■ DIRECTIONS ■
Copy each line of the data beneath in which the word "ctrl" appears.

== == ==

-- ==== Sys2Proof/Machine/Bus.lean ====
section
/-! DEFINITION. The meanings of RD and WR, the two host accesses (rules R55 to R58, R61, R63). -/

namespace Sys2Proof.Machine

/-- A read of a window word: the word, or while BUSY = 1 a free value and ACCERR (rules R55, R61; log 9). -/
def State.readWindow (b : BankId) (i : Nat) (s : State) : State :=
  if s.busy then { s.refuseAccess with rdata := Config.busyWord s.draws, draws := s.draws + 1 }
  else { s with rdata := s.readWord b i }

/-- `MemRead(addr, 4)` (rule R55); the word returned is left in `rdata` (log 6). -/
def execRd (addr : Addr) (s : State) : Host.Outcome State Fault Refusal :=
  .next
    (match select s.cfg addr with
    | none => { s.refuseAccess with rdata := 0#32 }
    | some .ctrl => { s with rdata := s.ctrlWord }
    | some .cmd => { s with rdata := 0#32 }
    | some .status => { s with rdata := s.statusWord }
    | some .cap => { s with rdata := s.capWord }
    | some .lenRe => { s with rdata := s.lenRe }
    | some .lenIm => { s with rdata := s.lenIm }
    | some (.re i) => s.readWindow .xr i
    | some (.im i) => s.readWindow .xi i)

/-- `MemWrite(addr, 4, v)` (rule R56); a write to CMD is a command (rule R230). -/
def execWr (addr : Addr) (data : Word) (s : State) : Host.Outcome State Fault Refusal :=
  .next
    (match select s.cfg addr with
    | none => s.refuseAccess
    | some .ctrl => s.writeCtrl data
    | some .cmd => s.commandWrite data
    | some .status => s.writeStatus data
    | some .cap => s
    | some .lenRe => if s.busy then s.refuseAccess else { s with lenRe := data }
    | some .lenIm => if s.busy then s.refuseAccess else { s with lenIm := data }
    | some (.re i) => if s.busy then s.refuseAccess else s.writeWords .xr i [data]
    | some (.im i) => if s.busy then s.refuseAccess else s.writeWords .xi i [data])

end Sys2Proof.Machine
end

== == ==

■ YOUR RESPONSE ■
    | some .ctrl => { s with rdata := s.ctrlWord }
    | some .ctrl => s.writeCtrl data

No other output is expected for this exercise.